== DATASET EXCERPTS ==
^^^^^^^^
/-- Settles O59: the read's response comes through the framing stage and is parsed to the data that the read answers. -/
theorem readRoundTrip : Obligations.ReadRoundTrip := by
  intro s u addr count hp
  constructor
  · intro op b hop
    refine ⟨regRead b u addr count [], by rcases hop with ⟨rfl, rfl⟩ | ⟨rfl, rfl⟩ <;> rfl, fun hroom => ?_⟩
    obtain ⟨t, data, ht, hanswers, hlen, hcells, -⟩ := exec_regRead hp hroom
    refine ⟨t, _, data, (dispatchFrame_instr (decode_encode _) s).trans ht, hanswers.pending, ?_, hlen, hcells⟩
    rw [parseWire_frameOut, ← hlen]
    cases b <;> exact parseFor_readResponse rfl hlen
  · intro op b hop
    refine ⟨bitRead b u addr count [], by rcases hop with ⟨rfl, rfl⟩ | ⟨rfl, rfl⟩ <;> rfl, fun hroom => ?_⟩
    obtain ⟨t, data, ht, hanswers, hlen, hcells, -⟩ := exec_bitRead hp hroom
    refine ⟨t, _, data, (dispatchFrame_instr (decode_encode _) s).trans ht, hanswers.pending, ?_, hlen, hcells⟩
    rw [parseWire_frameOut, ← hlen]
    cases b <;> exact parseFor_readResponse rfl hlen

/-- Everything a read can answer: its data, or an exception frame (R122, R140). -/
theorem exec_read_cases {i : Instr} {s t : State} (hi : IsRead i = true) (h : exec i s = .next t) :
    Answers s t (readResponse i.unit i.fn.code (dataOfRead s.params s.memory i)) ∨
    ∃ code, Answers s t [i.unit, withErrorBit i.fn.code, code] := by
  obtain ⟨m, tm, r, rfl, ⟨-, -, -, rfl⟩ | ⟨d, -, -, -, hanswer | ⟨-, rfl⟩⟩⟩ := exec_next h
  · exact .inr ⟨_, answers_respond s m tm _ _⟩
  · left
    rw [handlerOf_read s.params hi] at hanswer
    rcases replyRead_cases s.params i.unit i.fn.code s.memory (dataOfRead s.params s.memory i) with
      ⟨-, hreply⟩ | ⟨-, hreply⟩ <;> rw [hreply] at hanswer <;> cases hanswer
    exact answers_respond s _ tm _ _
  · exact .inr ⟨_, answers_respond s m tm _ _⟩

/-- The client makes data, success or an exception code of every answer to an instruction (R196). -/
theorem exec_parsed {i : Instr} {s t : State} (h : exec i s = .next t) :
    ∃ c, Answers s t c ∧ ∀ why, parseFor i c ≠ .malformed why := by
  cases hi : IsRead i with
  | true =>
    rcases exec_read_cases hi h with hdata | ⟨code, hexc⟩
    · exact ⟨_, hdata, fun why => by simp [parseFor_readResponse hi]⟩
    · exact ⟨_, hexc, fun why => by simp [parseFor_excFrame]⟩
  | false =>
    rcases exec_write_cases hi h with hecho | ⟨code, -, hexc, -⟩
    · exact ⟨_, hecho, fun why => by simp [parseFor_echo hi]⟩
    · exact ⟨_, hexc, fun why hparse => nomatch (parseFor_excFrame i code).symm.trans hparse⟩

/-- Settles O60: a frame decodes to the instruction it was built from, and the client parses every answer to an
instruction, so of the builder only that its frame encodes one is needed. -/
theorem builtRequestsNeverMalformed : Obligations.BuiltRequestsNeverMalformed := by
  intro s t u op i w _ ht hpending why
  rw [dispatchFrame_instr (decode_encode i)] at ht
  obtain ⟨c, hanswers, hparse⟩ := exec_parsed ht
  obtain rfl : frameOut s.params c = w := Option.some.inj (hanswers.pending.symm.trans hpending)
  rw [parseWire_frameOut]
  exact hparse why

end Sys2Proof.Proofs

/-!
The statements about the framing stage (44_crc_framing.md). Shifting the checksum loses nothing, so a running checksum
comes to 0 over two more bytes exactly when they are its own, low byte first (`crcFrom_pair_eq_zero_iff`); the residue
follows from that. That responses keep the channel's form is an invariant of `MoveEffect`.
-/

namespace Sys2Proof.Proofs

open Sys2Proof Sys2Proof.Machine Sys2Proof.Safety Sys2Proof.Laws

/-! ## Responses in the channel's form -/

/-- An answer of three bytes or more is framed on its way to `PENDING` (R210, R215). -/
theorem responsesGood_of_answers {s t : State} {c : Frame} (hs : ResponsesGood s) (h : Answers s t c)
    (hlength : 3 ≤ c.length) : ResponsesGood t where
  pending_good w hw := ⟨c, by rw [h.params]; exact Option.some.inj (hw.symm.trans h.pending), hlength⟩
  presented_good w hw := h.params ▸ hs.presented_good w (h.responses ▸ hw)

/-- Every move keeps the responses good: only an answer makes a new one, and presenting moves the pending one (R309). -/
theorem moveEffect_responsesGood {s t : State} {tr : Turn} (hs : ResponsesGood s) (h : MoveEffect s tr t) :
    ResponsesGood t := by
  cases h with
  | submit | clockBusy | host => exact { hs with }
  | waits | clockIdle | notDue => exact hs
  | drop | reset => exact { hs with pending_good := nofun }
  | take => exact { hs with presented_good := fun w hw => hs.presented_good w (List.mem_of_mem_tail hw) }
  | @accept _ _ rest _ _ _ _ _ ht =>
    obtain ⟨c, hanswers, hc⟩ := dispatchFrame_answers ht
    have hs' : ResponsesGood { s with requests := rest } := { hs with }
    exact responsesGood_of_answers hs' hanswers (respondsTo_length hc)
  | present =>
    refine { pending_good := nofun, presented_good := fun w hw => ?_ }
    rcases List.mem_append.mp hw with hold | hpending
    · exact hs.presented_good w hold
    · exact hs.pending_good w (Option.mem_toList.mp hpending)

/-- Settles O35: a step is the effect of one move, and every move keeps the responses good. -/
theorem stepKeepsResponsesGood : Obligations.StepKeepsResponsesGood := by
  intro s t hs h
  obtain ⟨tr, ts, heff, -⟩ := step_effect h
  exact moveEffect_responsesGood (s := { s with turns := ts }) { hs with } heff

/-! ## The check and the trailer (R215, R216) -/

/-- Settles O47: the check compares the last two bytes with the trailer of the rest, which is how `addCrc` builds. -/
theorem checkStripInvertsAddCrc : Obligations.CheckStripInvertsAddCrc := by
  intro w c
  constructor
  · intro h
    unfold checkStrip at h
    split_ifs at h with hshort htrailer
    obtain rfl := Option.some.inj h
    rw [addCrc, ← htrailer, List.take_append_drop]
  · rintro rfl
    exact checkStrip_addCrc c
^^^^^^^^
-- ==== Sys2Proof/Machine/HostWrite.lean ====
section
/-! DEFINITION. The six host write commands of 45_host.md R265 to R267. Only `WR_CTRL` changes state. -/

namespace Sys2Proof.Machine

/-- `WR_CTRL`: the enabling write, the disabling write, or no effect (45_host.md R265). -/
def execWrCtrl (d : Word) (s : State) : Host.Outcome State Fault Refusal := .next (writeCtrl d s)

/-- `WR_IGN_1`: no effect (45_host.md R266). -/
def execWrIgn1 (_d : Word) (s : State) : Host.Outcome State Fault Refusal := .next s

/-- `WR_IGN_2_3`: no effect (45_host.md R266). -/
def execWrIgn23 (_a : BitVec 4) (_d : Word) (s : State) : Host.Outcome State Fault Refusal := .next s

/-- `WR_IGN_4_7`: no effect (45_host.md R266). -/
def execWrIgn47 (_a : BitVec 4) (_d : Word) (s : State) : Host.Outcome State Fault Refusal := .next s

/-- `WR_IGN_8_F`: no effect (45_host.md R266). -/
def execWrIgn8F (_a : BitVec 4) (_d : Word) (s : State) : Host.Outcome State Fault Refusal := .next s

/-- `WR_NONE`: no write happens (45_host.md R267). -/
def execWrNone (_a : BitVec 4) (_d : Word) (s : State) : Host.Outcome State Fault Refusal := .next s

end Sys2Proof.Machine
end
^^^^^^^^
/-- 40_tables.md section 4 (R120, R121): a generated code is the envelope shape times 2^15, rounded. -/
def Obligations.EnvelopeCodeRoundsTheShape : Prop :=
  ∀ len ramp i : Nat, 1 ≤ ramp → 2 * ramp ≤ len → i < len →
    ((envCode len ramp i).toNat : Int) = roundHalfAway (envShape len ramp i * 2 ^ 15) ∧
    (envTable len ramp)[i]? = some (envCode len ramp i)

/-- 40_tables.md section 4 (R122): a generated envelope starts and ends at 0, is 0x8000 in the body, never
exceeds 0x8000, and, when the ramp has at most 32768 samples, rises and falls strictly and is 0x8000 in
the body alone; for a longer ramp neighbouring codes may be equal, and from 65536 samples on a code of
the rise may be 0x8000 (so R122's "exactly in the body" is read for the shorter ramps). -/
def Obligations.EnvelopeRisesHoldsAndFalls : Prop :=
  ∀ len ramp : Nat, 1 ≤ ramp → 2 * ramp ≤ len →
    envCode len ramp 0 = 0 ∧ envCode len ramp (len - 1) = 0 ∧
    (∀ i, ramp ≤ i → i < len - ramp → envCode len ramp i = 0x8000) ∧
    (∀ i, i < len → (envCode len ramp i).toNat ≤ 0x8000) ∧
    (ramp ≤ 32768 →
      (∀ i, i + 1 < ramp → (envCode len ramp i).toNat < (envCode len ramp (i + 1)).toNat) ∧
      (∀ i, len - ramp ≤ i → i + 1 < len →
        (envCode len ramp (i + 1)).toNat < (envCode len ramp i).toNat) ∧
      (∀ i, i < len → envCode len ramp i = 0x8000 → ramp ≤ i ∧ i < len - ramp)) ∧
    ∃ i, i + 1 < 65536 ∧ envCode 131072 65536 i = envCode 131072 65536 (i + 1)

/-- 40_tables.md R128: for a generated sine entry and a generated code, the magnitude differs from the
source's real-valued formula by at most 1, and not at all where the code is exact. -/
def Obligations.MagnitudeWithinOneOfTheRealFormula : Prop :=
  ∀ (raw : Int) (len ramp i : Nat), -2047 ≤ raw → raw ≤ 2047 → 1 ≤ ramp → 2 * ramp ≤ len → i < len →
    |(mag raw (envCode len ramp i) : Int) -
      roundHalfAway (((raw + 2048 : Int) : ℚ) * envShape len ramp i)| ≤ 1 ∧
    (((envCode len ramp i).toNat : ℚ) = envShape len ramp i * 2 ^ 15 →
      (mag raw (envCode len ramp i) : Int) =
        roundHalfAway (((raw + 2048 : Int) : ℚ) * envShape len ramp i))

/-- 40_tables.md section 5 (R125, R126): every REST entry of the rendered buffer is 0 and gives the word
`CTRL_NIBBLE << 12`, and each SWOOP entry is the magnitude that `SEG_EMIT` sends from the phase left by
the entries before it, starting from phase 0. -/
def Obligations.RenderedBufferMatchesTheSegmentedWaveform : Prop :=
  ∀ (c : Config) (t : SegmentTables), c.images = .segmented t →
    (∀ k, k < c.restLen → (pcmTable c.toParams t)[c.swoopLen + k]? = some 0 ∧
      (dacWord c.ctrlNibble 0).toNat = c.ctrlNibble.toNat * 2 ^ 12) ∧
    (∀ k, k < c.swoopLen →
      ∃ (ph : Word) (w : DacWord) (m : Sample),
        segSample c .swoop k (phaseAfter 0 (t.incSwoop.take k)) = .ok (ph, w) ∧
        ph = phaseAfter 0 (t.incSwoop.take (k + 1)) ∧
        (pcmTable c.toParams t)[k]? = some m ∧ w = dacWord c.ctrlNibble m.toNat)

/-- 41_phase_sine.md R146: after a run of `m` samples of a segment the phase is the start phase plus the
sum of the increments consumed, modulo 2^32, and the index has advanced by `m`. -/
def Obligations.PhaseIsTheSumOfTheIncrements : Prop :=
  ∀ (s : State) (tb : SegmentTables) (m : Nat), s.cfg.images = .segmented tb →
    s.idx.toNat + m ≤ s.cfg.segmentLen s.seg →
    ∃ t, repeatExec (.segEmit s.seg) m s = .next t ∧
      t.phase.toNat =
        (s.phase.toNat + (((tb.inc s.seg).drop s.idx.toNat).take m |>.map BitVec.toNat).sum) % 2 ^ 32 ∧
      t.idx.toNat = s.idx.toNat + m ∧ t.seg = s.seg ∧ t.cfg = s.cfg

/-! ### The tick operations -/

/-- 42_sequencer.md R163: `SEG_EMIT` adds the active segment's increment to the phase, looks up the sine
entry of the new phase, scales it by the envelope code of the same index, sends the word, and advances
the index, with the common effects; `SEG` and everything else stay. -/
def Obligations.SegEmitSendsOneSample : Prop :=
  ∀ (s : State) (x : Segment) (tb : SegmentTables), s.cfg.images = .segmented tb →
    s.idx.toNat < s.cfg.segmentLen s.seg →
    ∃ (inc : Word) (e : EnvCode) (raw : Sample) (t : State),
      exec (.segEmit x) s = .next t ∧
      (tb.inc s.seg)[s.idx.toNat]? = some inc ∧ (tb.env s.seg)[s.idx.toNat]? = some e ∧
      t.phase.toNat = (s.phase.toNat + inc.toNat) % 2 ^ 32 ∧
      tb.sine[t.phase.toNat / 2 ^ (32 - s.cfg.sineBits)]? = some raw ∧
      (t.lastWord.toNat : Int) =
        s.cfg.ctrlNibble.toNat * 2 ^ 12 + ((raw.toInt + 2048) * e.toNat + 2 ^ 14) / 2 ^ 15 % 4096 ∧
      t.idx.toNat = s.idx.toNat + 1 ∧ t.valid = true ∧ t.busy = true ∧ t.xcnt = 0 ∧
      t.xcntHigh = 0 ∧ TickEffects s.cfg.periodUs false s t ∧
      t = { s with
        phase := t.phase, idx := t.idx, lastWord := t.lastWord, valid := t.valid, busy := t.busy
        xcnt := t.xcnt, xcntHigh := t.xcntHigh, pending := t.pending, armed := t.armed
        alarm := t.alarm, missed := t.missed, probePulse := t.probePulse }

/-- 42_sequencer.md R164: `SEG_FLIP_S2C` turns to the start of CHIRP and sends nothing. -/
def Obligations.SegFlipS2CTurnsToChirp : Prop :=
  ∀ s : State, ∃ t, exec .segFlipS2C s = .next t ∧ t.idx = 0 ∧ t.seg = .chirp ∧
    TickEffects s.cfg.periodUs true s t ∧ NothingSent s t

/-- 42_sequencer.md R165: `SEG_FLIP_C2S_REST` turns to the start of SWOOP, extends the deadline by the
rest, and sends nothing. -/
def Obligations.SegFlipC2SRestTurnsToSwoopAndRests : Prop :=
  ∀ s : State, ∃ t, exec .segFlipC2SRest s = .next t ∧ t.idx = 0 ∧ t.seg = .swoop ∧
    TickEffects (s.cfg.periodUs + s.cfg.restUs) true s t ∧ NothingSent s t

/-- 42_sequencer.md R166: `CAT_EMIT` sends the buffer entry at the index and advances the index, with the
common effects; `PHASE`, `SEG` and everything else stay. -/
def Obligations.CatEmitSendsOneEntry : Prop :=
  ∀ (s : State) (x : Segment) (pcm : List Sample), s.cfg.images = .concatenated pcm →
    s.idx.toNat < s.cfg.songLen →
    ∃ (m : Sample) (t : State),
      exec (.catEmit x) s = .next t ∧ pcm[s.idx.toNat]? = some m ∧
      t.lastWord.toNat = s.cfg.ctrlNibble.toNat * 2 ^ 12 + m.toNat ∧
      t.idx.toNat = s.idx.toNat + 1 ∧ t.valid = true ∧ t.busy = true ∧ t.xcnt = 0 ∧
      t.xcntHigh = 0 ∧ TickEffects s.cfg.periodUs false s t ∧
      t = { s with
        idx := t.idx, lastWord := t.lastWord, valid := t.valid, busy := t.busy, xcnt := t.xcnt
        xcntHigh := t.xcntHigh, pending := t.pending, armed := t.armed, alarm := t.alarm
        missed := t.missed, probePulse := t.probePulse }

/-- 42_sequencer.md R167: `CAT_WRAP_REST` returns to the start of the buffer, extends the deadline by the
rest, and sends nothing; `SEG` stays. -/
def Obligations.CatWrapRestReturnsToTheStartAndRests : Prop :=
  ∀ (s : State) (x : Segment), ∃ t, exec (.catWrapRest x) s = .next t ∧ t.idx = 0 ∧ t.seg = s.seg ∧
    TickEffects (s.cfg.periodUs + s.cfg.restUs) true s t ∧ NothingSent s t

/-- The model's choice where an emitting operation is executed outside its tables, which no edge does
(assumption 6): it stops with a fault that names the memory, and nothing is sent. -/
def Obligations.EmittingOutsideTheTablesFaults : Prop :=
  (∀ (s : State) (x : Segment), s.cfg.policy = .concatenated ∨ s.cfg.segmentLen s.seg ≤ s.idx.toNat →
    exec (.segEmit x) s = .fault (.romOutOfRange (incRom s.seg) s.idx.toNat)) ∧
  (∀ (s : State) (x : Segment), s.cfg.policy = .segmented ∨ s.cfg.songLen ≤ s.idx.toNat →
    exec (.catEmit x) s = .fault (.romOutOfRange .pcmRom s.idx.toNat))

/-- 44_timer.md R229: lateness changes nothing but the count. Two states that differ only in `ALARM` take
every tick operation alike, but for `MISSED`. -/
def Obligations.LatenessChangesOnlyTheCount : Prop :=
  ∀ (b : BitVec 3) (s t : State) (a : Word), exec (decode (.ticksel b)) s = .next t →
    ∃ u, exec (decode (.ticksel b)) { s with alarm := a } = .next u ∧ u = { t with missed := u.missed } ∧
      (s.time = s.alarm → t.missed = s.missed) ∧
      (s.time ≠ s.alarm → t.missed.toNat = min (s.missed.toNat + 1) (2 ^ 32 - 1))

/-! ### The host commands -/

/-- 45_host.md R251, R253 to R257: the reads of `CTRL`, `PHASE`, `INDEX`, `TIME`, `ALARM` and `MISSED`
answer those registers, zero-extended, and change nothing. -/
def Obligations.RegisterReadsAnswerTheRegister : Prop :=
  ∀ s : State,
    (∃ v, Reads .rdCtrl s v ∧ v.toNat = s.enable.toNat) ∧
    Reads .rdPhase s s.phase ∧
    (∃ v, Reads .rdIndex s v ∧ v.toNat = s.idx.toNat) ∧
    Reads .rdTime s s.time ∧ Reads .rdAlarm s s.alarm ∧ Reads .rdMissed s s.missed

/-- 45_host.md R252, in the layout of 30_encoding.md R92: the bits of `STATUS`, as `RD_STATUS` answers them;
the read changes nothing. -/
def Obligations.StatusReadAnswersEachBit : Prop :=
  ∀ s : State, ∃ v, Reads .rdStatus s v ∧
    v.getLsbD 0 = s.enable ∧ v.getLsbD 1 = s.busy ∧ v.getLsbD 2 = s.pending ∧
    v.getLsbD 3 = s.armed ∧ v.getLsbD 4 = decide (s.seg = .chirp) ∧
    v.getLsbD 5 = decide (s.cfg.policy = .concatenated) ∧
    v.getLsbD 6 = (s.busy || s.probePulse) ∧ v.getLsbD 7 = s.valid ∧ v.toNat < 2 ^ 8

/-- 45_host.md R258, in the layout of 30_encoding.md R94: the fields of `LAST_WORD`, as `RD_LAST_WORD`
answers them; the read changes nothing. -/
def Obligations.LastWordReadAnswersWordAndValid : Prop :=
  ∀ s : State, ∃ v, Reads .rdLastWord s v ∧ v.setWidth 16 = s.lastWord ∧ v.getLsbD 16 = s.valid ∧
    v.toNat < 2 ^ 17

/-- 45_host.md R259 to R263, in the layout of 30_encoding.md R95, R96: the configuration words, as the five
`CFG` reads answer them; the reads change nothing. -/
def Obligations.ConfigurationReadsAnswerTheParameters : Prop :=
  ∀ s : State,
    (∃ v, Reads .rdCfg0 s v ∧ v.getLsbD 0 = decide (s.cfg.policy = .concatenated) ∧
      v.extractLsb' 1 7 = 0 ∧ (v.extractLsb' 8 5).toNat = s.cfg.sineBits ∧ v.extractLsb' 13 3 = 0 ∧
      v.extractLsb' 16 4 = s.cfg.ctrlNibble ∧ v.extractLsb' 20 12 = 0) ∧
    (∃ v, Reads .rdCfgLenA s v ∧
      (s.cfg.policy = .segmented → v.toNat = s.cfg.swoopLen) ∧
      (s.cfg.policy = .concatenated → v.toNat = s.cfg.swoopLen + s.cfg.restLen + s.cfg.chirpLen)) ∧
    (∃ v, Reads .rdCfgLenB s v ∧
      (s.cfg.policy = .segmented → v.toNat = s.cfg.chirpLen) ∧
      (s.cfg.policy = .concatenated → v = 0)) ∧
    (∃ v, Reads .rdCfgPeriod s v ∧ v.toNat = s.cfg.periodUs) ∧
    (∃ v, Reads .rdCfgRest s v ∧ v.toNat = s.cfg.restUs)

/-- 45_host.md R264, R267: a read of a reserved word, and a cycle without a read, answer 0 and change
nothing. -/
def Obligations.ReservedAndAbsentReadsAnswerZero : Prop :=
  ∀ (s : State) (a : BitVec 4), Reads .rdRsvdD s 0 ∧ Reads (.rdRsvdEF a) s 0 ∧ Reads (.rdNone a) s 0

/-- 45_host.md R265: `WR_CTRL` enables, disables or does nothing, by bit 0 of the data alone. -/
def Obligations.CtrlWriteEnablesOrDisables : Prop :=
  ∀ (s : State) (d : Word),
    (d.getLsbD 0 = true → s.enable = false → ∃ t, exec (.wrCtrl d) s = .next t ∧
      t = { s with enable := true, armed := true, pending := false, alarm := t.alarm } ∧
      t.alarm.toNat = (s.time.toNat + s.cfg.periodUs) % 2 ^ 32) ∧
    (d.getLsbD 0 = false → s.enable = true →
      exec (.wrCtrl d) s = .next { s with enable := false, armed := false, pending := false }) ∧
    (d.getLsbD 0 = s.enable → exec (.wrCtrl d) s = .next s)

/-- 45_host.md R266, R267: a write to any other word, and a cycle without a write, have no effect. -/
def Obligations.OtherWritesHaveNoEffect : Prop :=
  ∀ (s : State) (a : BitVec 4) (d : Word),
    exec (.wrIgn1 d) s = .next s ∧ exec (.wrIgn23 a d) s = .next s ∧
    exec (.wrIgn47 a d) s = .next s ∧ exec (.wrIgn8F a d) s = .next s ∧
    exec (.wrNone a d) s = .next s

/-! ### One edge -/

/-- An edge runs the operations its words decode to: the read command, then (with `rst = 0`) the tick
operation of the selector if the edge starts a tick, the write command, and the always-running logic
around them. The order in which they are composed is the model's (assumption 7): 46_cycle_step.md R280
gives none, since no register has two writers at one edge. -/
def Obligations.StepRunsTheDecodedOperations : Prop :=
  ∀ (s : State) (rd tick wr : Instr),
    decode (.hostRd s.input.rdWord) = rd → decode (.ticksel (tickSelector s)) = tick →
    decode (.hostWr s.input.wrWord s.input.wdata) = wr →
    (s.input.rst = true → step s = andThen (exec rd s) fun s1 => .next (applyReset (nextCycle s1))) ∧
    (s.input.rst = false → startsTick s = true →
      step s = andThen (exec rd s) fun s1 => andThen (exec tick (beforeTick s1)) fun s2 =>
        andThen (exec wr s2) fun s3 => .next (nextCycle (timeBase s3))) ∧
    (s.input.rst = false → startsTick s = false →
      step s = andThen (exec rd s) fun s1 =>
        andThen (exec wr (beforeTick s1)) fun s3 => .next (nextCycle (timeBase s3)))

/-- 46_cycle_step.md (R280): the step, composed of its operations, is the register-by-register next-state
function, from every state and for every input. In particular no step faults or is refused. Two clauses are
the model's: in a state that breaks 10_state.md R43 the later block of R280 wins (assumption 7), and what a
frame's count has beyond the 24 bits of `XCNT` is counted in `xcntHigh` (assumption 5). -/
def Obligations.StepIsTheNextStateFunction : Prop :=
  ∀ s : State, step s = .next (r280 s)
^^^^^^^^
The required answer is the exact run of lines above starting at the line with "Obligations.StepKeepsResponsesGood := by" and ending at the line with "(R215, R216) -/", with both ends present.

== REPLY TO THE EXERCISE ==
theorem stepKeepsResponsesGood : Obligations.StepKeepsResponsesGood := by
  intro s t hs h
  obtain ⟨tr, ts, heff, -⟩ := step_effect h
  exact moveEffect_responsesGood (s := { s with turns := ts }) { hs with } heff

/-! ## The check and the trailer (R215, R216) -/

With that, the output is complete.